The AJP V8 is a naturally-aspirated V8 car engine designed by Alwyn Melling of the design consultancy MCD, and manufactured for road legal cars production (TVR introduced the Cerbera at the 1993 London Motor Show), from 1996 to 2003. The engine was intended to power the TVR Griffith and the TVR Chimaera, but delays in its production meant that it powered only the TVR Cerbera and, from the 1990 year, as strong performance and reliability testing development up to production, the TVR Tuscan Challenge race car in 4.5 litres version. It was first engine offered by TVR that was both designed and built in-house. The reason behind the engine's development and production was that Rover, after previous announcements, was bought by BMW in 1994, and Peter Wheeler, the owner of TVR at the time, feared that BMW would drop the Rover V8 engine used in TVRs since the early 80's. Wheeler contracted Al Melling to design a brand-new V8 engine to power the TVR Cerbera that TVR could also sell to other car manufacturers. TVR ceased manufacturing the design when the Cerbera was discontinued in 2003.

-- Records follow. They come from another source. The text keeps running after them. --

/-- The bits that a format requires to be 0, split at the border of RSV and IMM8. -/
theorem reservedClear_iff (f : Format) (w : Word) :
    reservedClear f w = true ↔ w.extractLsb' 16 16 = 0#16 ∧ wordImm8 w = f.immOf w := by
  cases f with
  | n =>
    simp only [reservedClear, beq_iff_eq, Format.immOf, wordImm8, ← BitVec.toNat_inj, BitVec.extractLsb'_toNat,
      Nat.shiftRight_eq_div_pow, BitVec.toNat_ofNat]
    omega
  | b => simp [reservedClear, Format.immOf]
  | t =>
    have hbit : (wordBit w).toNat = w.toNat / 256 % 2 := Nat.toNat_testBit w.toNat 8
    simp only [reservedClear, beq_iff_eq, Format.immOf, wordImm8, hbit, ← BitVec.toNat_inj, BitVec.extractLsb'_toNat,
      Nat.shiftRight_eq_div_pow, BitVec.toNat_ofNat]
    generalize w.toNat = x
    omega

/-! ## The opcode map -/

/-- The opcode map read both ways (R83): an opcode names its command, whose operand is what the format puts in IMM8. -/
theorem commandOf_eq_some_iff {w : Word} {i : Instr} :
    commandOf w = some i ↔ wordOp w = i.opcode ∧ i.format.immOf w = i.operandByte := by
  constructor
  · intro h
    unfold commandOf at h
    split at h <;> cases h
    all_goals exact ⟨BitVec.eq_of_toNat_eq ‹_›, rfl⟩
  · rintro ⟨hop, himm⟩
    cases i with
    | loadChar c => obtain rfl : wordImm8 w = c := himm; simp [commandOf, hop, Instr.opcode]
    | encode sym => obtain rfl : wordImm8 w = sym := himm; simp [commandOf, hop, Instr.opcode]
    | decBit b =>
      have hb : wordBit w = b := by
        revert himm
        simp only [Format.immOf, Instr.format, Instr.operandByte]
        cases wordBit w <;> cases b <;> simp
      simp [commandOf, hop, Instr.opcode, hb]
    | _ => simp [commandOf, hop, Instr.opcode]

theorem decode_of_commandOf {w : Word} {i : Instr} (h : commandOf w = some i) :
    decode w = if reservedClear i.format w then .command i else .illegal .reservedBits := by
  rw [decode, h]

theorem decode_eq_command_iff {w : Word} {i : Instr} :
    decode w = .command i ↔ commandOf w = some i ∧ reservedClear i.format w = true := by
  cases h : commandOf w with
  | none => simp [decode, h]
  | some j =>
    rw [decode_of_commandOf h]
    constructor
    · intro hd
      split at hd
      · cases hd; exact ⟨rfl, ‹_›⟩
      · cases hd
    · rintro ⟨hj, hr⟩
      cases hj
      exact if_pos hr

theorem decode_eq_undefinedOpcode_iff {w : Word} : decode w = .illegal .undefinedOpcode ↔ commandOf w = none := by
  cases h : commandOf w with
  | none => simp [decode, h]
  | some j =>
    rw [decode_of_commandOf h]
    split <;> simp

/-- Settles O3: a legal word has the opcode and the operand of its command, and its format leaves it no other bit. -/
theorem decodeAndEncodeAgree : Obligations.DecodeAndEncodeAgree := by
  refine fun w i => ⟨fun h => ?_, ?_⟩
  · obtain ⟨hcommand, hclear⟩ := decode_eq_command_iff.1 h
    obtain ⟨hop, himm⟩ := commandOf_eq_some_iff.1 hcommand
    obtain ⟨hrsv, hbyte⟩ := (reservedClear_iff _ w).1 hclear
    exact word_eq_append_iff.2 ⟨hrsv, hbyte.trans himm, hop⟩
  · rintro rfl
    exact decode_encode i

/-- Settles O1: eight of the sample words are the words of their commands, and the other two have a set reserved bit and no command. -/
theorem sampleWordsDecodeToTheirCommands : Obligations.SampleWordsDecodeToTheirCommands :=
  ⟨decode_encode .softReset, decode_encode .build, decode_encode .serialize, decode_encode (.loadChar 0x31#8), decode_encode .loadEnd,
    decode_encode (.encode 0x42#8), decode_encode (.decBit true), decode_encode .decEnd, by decide, by decide⟩

/-! ## The opcodes -/

/-- The command that a word with the opcode of i names: i with the word's own operand (R83). -/
def Instr.withOperandOf (i : Instr) (w : Word) : Instr :=
  match i with
  | .loadChar _ => .loadChar (wordImm8 w)
  | .encode _ => .encode (wordImm8 w)
  | .decBit _ => .decBit (wordBit w)
  | i => i

/-- One command of each opcode, in the order of R83. -/
def representatives : List Instr :=
  [.nop, .softReset, .errClear, .freqClear, .build, .serialize, .loadBegin, .loadSym, .loadChar 0#8, .loadRowEnd, .loadEnd, .encode 0#8,
    .decBegin, .decBit false, .decEnd]

theorem withOperandOf_zero_mem_representatives (i : Instr) : i.withOperandOf 0#32 ∈ representatives := by
  cases i <;> simp [representatives, Instr.withOperandOf, wordImm8, wordBit]

/-- What does not depend on the operand has its values at the representatives. -/
theorem mem_map_representatives_iff {α : Type} {f : Instr → α} (hf : ∀ i, f (i.withOperandOf 0#32) = f i) {x : α} :
    x ∈ representatives.map f ↔ ∃ i, f i = x := by
  rw [List.mem_map]
  exact ⟨fun ⟨i, _, hi⟩ => ⟨i, hi⟩, fun ⟨i, hi⟩ => ⟨_, withOperandOf_zero_mem_representatives i, (hf i).trans hi⟩⟩

/-- The fifteen opcodes (R83). -/
def definedOpcodes : List Byte := representatives.map Instr.opcode

theorem opcode_withOperandOf (i : Instr) (w : Word) : (i.withOperandOf w).opcode = i.opcode := by
  cases i <;> rfl

theorem mem_definedOpcodes_iff {op : Byte} : op ∈ definedOpcodes ↔ ∃ i : Instr, i.opcode = op :=
  mem_map_representatives_iff fun i => opcode_withOperandOf i 0#32

theorem Instr.withOperandOf_of_format_n {i : Instr} (h : i.format = .n) (w : Word) : i.withOperandOf w = i := by
  cases i
  case loadChar c => cases h
  case encode sym => cases h
  case decBit b => cases h
  all_goals rfl

theorem commandOf_of_wordOp {w : Word} {i : Instr} (h : wordOp w = i.opcode) : commandOf w = some (i.withOperandOf w) := by
  cases i <;> exact commandOf_eq_some_iff.2 ⟨h, rfl⟩

theorem commandOf_eq_none_iff {w : Word} : commandOf w = none ↔ wordOp w ∉ definedOpcodes := by
  rw [mem_definedOpcodes_iff]
  constructor
  · rintro h ⟨i, hi⟩
    rw [commandOf_of_wordOp hi.symm] at h
    cases h
  · intro h
    cases hc : commandOf w with
    | none => rfl
    | some i => exact absurd ⟨i, (commandOf_eq_some_iff.1 hc).1.symm⟩ h

/-- What decode answers for a word with a defined opcode, the formats' checks written out (R84). -/
theorem decode_of_wordOp {w : Word} {i : Instr} (h : wordOp w = i.opcode) :
    decode w = if reservedClear i.format w then .command (i.withOperandOf w) else .illegal .reservedBits := by
  have hformat : (i.withOperandOf w).format = i.format := by cases i <;> rfl
  rw [decode_of_commandOf (commandOf_of_wordOp h), hformat]

/-! ## The legal words -/

/-- Every byte once. -/
def allBytes : List Byte := (List.finRange 256).map BitVec.ofFin

/-- The commands without an operand byte, each once. -/
def bytelessCommands : List Instr :=
  [.nop, .softReset, .errClear, .freqClear, .build, .serialize, .loadBegin, .loadSym, .loadRowEnd, .loadEnd, .decBegin, .decEnd,
    .decBit false, .decBit true]

/-- Every command once, with each of its operands. -/
def allCommands : List Instr := bytelessCommands ++ (allBytes.map Instr.loadChar ++ allBytes.map Instr.encode)

theorem mem_allBytes (c : Byte) : c ∈ allBytes := List.mem_map.2 ⟨c.toFin, List.mem_finRange _, rfl⟩

theorem allBytes_nodup : allBytes.Nodup := (List.nodup_finRange 256).map fun _ _ => congrArg BitVec.toFin

theorem mem_allCommands (i : Instr) : i ∈ allCommands := by
  cases i with
  | loadChar c => simp [allCommands, mem_allBytes]
  | encode sym => simp [allCommands, mem_allBytes]
  | decBit b => cases b <;> simp [allCommands, bytelessCommands]
  | _ => simp [allCommands, bytelessCommands]

theorem allCommands_nodup : allCommands.Nodup := by
  have hchar : (allBytes.map Instr.loadChar).Nodup := allBytes_nodup.map fun _ _ => Instr.loadChar.inj
  have hencode : (allBytes.map Instr.encode).Nodup := allBytes_nodup.map fun _ _ => Instr.encode.inj
  refine List.nodup_append'.2 ⟨by decide, List.nodup_append'.2 ⟨hchar, hencode, ?_⟩, ?_⟩ <;>
    simp [bytelessCommands, List.disjoint_left]

theorem allCommands_length : allCommands.length = 526 := by
  simp [allCommands, allBytes, bytelessCommands]

theorem encode_injective : Function.Injective encode := fun i j h =>
  Decoded.command.inj <| by rw [← decode_encode i, h, decode_encode]

/-- Settles O2: an opcode names its command and the format the bits to check, and the legal words are the words of the 526 commands. -/
theorem decodeFollowsTheOpcodeMap : Obligations.DecodeFollowsTheOpcodeMap := by
  refine ⟨fun w => ⟨fun h => ?_, fun p hp => ?_, fun h => ?_, fun h => ?_, fun h => ?_⟩,
    allCommands.map encode, allCommands_nodup.map encode_injective, ?_, fun w => ?_⟩
  · exact decode_eq_undefinedOpcode_iff.2 (commandOf_eq_none_iff.2 h)
  · obtain ⟨hopcode, hformat⟩ : p.1 = p.2.opcode ∧ p.2.format = .n := by revert p; decide
    intro h
    simpa [reservedClear, hformat, Instr.withOperandOf_of_format_n] using decode_of_wordOp (h.trans hopcode)
  · simpa [reservedClear, Instr.format, Instr.withOperandOf, wordImm8, wordBit] using decode_of_wordOp (i := .loadChar 0#8) h
  · simpa [reservedClear, Instr.format, Instr.withOperandOf, wordImm8, wordBit] using decode_of_wordOp (i := .encode 0#8) h
  · simpa [reservedClear, Instr.format, Instr.withOperandOf, wordImm8, wordBit] using decode_of_wordOp (i := .decBit false) h
  · exact (List.length_map _).trans allCommands_length
  · simp only [List.mem_map, mem_allCommands, true_and, decodeAndEncodeAgree w, eq_comm]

The engine was developed by Melling, John Ravenscroft and Peter Wheeler. Its production code-name was "AJP8" (A=Al, J=John, P=Peter); this naming convention was subsequently used for the Speed Six engine's "AJP6" code-name. The AJP V8 featured many aspects found in a racing engine, such as a flat plane crankshaft, a 75-degree angle between the cylinder banks, a SOHC arrangement operating two valves per cylinder, and sequential fuel injection.

Two versions of the AJP V8 engine were offered by TVR on the Cerbera Road car: one, displacing 4.2L and producing 360 bhp, and the other displacing 4.5L and producing 420 bhp. A Red Rose conversion was made available that increased output to 440 bhp when using fuel with a minimum octane rating of 97 RON. The Red Rose upgrade included reshaped intake and exhaust ports, higher compression, and an ECU that can be switched between two sets of fueling and ignition maps (for 95 RON and 97 RON fuel, respectively).

The AJP V8 engine had a high specific output for a normally aspirated engine at the time, with 83.3 bhp/L for the 4.2L, 93.3 bhp/L for the 4.5L, and 97.7 bhp/L for the Red Rose-specification 4.5L engine. Another notable aspect is the weight of the engine, which is 121 kg dry.